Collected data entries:
--- --- ---
-- ==== Sys2Proof/Machine/HostOps.lean ====
section
/-!
DEFINITION. What a host write does once it is answered OK (R528): the registers it stores and the commands it
gives, unit by unit.
-/

namespace Sys2Proof.Machine

/-! ### SYS -/

/-- SYS.POWER (R106): a reset of the engine absorbs what the same word asks beside it, OFF a sleep (R100). -/
def State.powerWrite (s : State) (w : Nat) : State :=
  let lane := fun (s : State) (l : Lane) (i : Nat) => if bit w i && s.resettable then s.laneReset l else s
  if bit w 2 then (if s.resettable then s.engineReset 1 0 else s)
  else
    let s := lane (lane s .a 3) .b 4
    if bit w 1 then (if s.power.phase = .run then s.beginOff 2 else s)
    else if bit w 0 then s.requestSleep
    else s

/-- SYS.MODE.SERVICE (R109); with a Tally run in progress SERVICE ends with the run. -/
def State.serviceWrite (s : State) (on : Bool) : State :=
  if on then s.modSys (fun y => { y with service := true, serviceEnd := false })
  else if s.mem.tstat = .none then s.modSys (fun y => { y with service := false, serviceEnd := false })
  else s.modSys (fun y => { y with serviceEnd := y.service })

/-- One lane at a halt request (Table 17.12): a capturing lane's seam is due; a lane in SMOULDER halts at once,
but for an approach, which runs on to B′, and a holdover. -/
def State.haltLane (s : State) (l : Lane) : State :=
  let s := s.seamDue l 16
  let x := s.lane l
  if x.mode.mode = .smoulder && !s.clk.hold && x.axis.phase != .approach then s.modMode l (fun y => { y with halted := true })
  else s

/-- Debug halt requested (R543). -/
def State.haltRequest (s : State) : State :=
  if s.sys.haltReq then s
  else
    let s := s.modSys (fun y => { y with haltReq := true, haltPend := true })
    (s.cfgLanes.foldl State.haltLane s).haltSettle

/-- A stop that only the halt called for is no longer due. -/
def dropHalt (m : Option Nat) : Option Nat :=
  match m with
  | some k => if k = 16 then none else some (if bit k 4 then k - 16 else k)
  | none => none

/-- The halt released (R546): halted lanes resume through a seam, the Tally goes on with its next row. -/
def State.haltRelease (s : State) : State :=
  if !s.sys.haltReq then s
  else
    let s := s.clearHalt.note 0x0041
    let s := [Lane.a, Lane.b].foldl (fun s l => s.modLane l (fun x => { x with stopMask := dropHalt x.stopMask })) s
    if s.mem.tstat = .preserving && !s.mem.ttest && !s.mem.tover then s.rowFrom s.mem.trow else s

/-- SYS.ATTN.EVENTS: bits written 1 clear (R542). -/
def State.attnWrite (s : State) (w : Nat) : State :=
  s.modSys (fun y => { y with events := y.events - (y.events &&& w) })

/-- A write to SYS. -/
def State.sysWrite (s : State) (r : Req) : State :=
  let s := match r.at? 0x038 with
    | some w => s.attnWrite (w % 65536)
    | none => s
  let s := s.modSys (fun y => { y with mask := r.put 0x039 65536 y.mask })
  let ack := s.ackValue r
  let sel := r.put2 0x108 s.log.sel 65536
  let s := s.modLog (fun g => { g with ack := ack, sel := sel })
  let s := match r.at? 0x021 with
    | some w => s.powerWrite w
    | none => s
  let s := match r.at? 0x026 with
    | some w => s.serviceWrite (bit w 3)
    | none => s
  match r.at? 0x027 with
  | some w => if bit w 0 then s.haltRequest else s.haltRelease
  | none => s

/-! ### CLK, MEM -/

def State.clkWrite (s : State) (r : Req) : State :=
  let s := s.modClk (fun c => { c with nextF := r.put 0x001 4 c.nextF })
  if r.sets 0x002 0 then s.beginClkCommit else s

/-- A Tally run started (R295, R297). -/
def State.tallyStart (s : State) (preserving : Bool) : State :=
  if preserving then s.tallyPreserve else s.tallyDestroy

/-- A write through the aperture (R290). -/
def State.apertureWrite (s : State) (ws : List Nat) : State := s.winWrite s.mem.hwin s.mem.hoff ws

/-- HOFF after a frame of n words (R290). -/
def State.apertureAdvance (s : State) (n : Nat) : State :=
  let len := (s.shadow.windows.getD s.mem.hwin {}).len
  s.modMem (fun m => { m with hoff := if len = 0 then m.hoff else (m.hoff + n) % len })

def State.memWrite (s : State) (r : Req) : State :=
  if r.aperture then (s.apertureWrite r.data).apertureAdvance r.n
  else
    let s := s.modMem (fun m => { m with
      hwin := r.put 0x004 16 m.hwin
      hoff := r.put2 0x005 m.hoff 128
      tfirst := r.put 0x009 512 m.tfirst, tlast := r.put 0x00A 512 m.tlast })
    match r.at? 0x008 with
    | none => s
    | some w =>
      let s := s.modMem (fun m => { m with kind := bit w 1, march := b2n (bit w 2) })
      if bit w 0 then s.tallyStart (bit w 1) else s

/-! ### TMR (R494, R497, R498, R502) -/

/-- CTRL.EN (R498): a stopped timer restarts with its prescale counter at 0; a running one runs on. The odd timer of a
pair holds the flag without effect (R500). -/
def State.timerEnable (s : State) (n : Nat) (on : Bool) : State :=
  let t := s.tmr.ts.getD n {}
  if t.en = on || s.unused (s.shadow.party.tmrOwner.getD n 0) then s
  else
    let put := fun t : Timer => { t with en := on, pre := if on then 0 else t.pre, born := s.tmr.tsc }
    (s.modTmr (fun m => { m with ts := m.ts.modify n put })).mark 4

/-- CTRL.LOAD from the buffer `v` (R498). -/
def State.timerLoad (s : State) (n v : Nat) : State :=
  if s.oddHalf n then s else s.updTimer n (fun t => { loadTimer t v with born := s.tmr.tsc })

/-- One timer's registers written. A LOAD takes the buffer as it stood before the frame (R493). -/
def State.timerWrite (s : State) (r : Req) (n : Nat) : State :=
  let old := (s.timer n).rld
  let put := fun t : Timer => { t with rld := r.put (8 * n + 1) 65536 t.rld, cmp := r.put (8 * n + 2) 65536 t.cmp }
  let s := s.modTmr (fun m => { m with ts := m.ts.modify n put })
  let s := match r.at? (8 * n + 6) with
    | some w => s.modTmr (fun m => { m with ts := m.ts.modify n (fun t => { t with
        zero := t.zero && !bit w 0, hit := t.hit && !bit w 1, ovr := t.ovr && !bit w 2 }) })
    | none => s
  match r.at? (8 * n + 5) with
  | some w =>
    let s := s.timerEnable n (bit w 0)
    if bit w 1 then s.timerLoad n old else s
  | none => s

/-- TMR.GSTART.GO: the management party's group start (R502, R503). -/
def State.mgtGroupStart (s : State) : State := (s.groupStart allUnits (fun o => o = 0)).mark 4

def State.tmrWrite (s : State) (r : Req) : State :=
  let ns := allUnits.filter (fun n => r.items.any (fun q => q.1 / 8 = n))
  let s := ns.foldl (State.timerWrite · r) s
  let s := match r.at? 0x0B8 with
    | some w => s.modTmr (fun m => { m with lfSpan := m.lfSpan && !bit w 0, gap := m.gap && !bit w 5 })
    | none => s
  if r.sets 0x080 0 then s.mgtGroupStart else s

/-! ### HK, LUX -/

/-- HK.RESx_TAG.OVERRUN cleared by a 1 (R477). -/
def State.overrunClear (s : State) (b : Bool) (w : Option Nat) : State :=
  if bit (w.getD 0) 6 then
    s.modConv b (fun c => { c with res := { c.res with overrun := false, recorded := false } })
  else s

def State.hkChanWrite (s : State) (r : Req) (n : Nat) : State :=
  let o := 0x040 + 8 * n
  s.modHkChan n (fun c => { c with
    wlo := ((r.at? (o + 3)).map (signed 16)).getD c.wlo, whi := ((r.at? (o + 4)).map (signed 16)).getD c.whi
    evt := c.evt && !r.sets (o + 5) 9 })

def State.hkWrite (s : State) (r : Req) : State :=
  let s := (s.overrunClear false (r.at? 0x008)).overrunClear true (r.at? 0x00A)
  ((List.range 24).filter (fun n => r.items.any (fun q => 0x040 ≤ q.1 && (q.1 - 0x040) / 8 = n))).foldl
    (State.hkChanWrite · r) s

/-- LUX.MCTRL.REARM: management latches may release (R456). -/
def State.rearmMgt (s : State) : State :=
  s.modLux (fun x => { x with
    ch := x.ch.mapIdx (fun n c => if c.latch && s.chOwner n = 0 then { c with rearm := true } else c)
    head := x.head.mapIdx (fun a h => if h.latch && s.headOwner a = 0 then { h with rearm := true } else h) })

def State.luxWrite (s : State) (r : Req) : State :=
  let s := s.modLux (fun x => { x with
    mstageCh := x.mstageCh.mapIdx (fun n v => r.put (0x0F0 + n) 4096 v)
    mstageHd := x.mstageHd.mapIdx (fun a v => if a = 0 then v else r.put (0x100 + a) 65536 v)
    mref := x.mref.mapIdx (fun k v => r.put (0x120 + k) 65536 v) })
  let s := if r.sets 0x128 0 then s.plan s.mgtCommit else s
  if r.sets 0x128 1 then s.rearmMgt else s

/-! ### Lane units -/

/-- HEAD.REQ (R124, R127): an abort first, then a request that the abort refuses with reason 15. -/
def State.reqWrite (s : State) (l : Lane) (w : Nat) : State :=
  let n := w % 16
  let s := if bit w 5 then s.abort l 2 else s
  if !bit w 4 then s
  else if bit w 5 then s.refuse l n 15 true
  else s.request l n true true

/-- Gains and offsets accepted for the next line boundary (R227). -/
def State.headTrim (s : State) (l : Lane) (r : Req) : State :=
  let h := (s.lane l).head
  let (g, o) := h.nextTrim.getD (h.gains, h.offsets)
  let ws := r.items.filter (fun q => 0x018 ≤ q.1 && q.1 ≤ 0x01F)
  if ws.isEmpty then s
  else
    let g := ws.foldl (fun g q => g.set (q.1 - 0x018) (q.2 % 64)) g
    let o := ws.foldl (fun o q => o.set (q.1 - 0x018) (q.2 / 64 % 1024)) o
    s.modHead l (fun h => { h with nextTrim := some (g, o) })

def State.headWrite (s : State) (l : Lane) (r : Req) : State :=
  let s := s.headTrim l r
  match r.at? 0x001 with
  | some w => s.reqWrite l w
  | none => s

/-- A coefficient commit accepted (R267). -/
def State.coefCommit (s : State) (l : Lane) : State :=
  (s.modCal l (fun c => { c with kind := 3, set := c.cmdSet })).beginCommit l

def State.pixWrite (s : State) (l : Lane) (r : Req) : State :=
  let s := s.modCal l (fun c => { c with
    stage := c.stage.mapIdx (fun i v => r.put (0x040 + i) 65536 v), cmdSet := r.put 0x026 4 c.cmdSet })
  if r.sets 0x026 2 then s.coefCommit l else s

/-- TILL.CTRL.FLUSH (R323): a run ends as an abort, its Till emptied. -/
def State.hostFlush (s : State) (l : Lane) : State :=
  if s.capturesRun l || ((s.lane l).mode.ending && (s.lane l).lrun.opened) then
    let s := s.flushEnd l { aborted := true, cause := 18 }
    (s.noteL l 0xA002 [1]).modTill l (fun t => { t with cause := 1 })
  else s.flushNoted l 1 18

def State.tillWrite (s : State) (l : Lane) (r : Req) : State :=
  let s := if r.sets 0x013 0 then s.hostFlush l else s
  if r.sets 0x053 0 then s.linkLost l 4 else s

/-- A carriage move of signed microsteps at a profile's last interval (R412). -/
def State.startMove (s : State) (l : Lane) : State :=
  let a := (s.lane l).axis
  let es := s.fetched l a.moveProf
  let d := signed 32 (a.moveLo + 65536 * a.moveHi)
  let m := moveOf es a.moveProf (es.getLastD 0) d.natAbs (if d < 0 then -1 else 1)
  match someMotion m with
  | some m =>
    let s := s.setMotion l (some m) .move
    ((s.profile l a.moveProf).map (fun q => s.fenceNote l 6 q.window)).getD s
  | none => s

/-- A carriage move stopped (R413): it decelerates at once. -/
def State.stopMove (s : State) (l : Lane) : State :=
  match (s.lane l).arun.motion with
  | some m => if (s.lane l).arun.why = .move then s.setMotion l (someMotion (m.brake 0)) .move else s
  | none => s

def State.axisWrite (s : State) (l : Lane) (r : Req) : State :=
  let s := s.modAxis l (fun a => { a with
    runMa := r.put 0x002 4096 a.runMa, holdMa := r.put 0x003 4096 a.holdMa
    moveLo := r.put 0x015 65536 a.moveLo, moveHi := r.put 0x016 65536 a.moveHi
    moveProf := r.put 0x017 8 a.moveProf })
  let s := if r.sets 0x017 3 then s.startMove l else s
  if r.sets 0x017 4 then s.stopMove l else s

/-! ### The frame -/

/-- A word whose write alone does not advance its unit's epoch (R531). -/
def quietWord (u o : Nat) : Bool :=
  match u with
  | 0 => o = 0x038
  | 3 => 0x100 ≤ o && o ≤ 0x13F
  | 4 => true
  | 5 => o = 0x008 || o = 0x00A || (0x040 ≤ o && (o - 0x040) % 8 = 5)
  | 8 | 12 => o = 0x001
  | _ => false

/-- Every word of a write answered OK, in one cycle (R528), with the epoch's advance (R531). -/
def State.applyWrite (s : State) (r : Req) : State :=
  let l := unitLane r.unit
  let t := match r.unit with
    | 0 => s.sysWrite r
    | 2 => s.clkWrite r
    | 3 => s.memWrite r
    | 4 => s.tmrWrite r
    | 5 => s.hkWrite r
    | 6 => s.luxWrite r
    | 8 | 12 => s.headWrite l r
    | 9 | 13 => s.pixWrite l r
    | 10 | 14 => s.tillWrite l r
    | 11 | 15 => s.axisWrite l r
    | _ => s
  if r.items.all (fun q => quietWord r.unit q.1) then t else t.mark r.unit

end Sys2Proof.Machine
end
--- --- ---
Report each line in the data that holds the word "carriage".

> COMPLETED TASK:
/-- A carriage move of signed microsteps at a profile's last interval (R412). -/
/-- A carriage move stopped (R413): it decelerates at once. -/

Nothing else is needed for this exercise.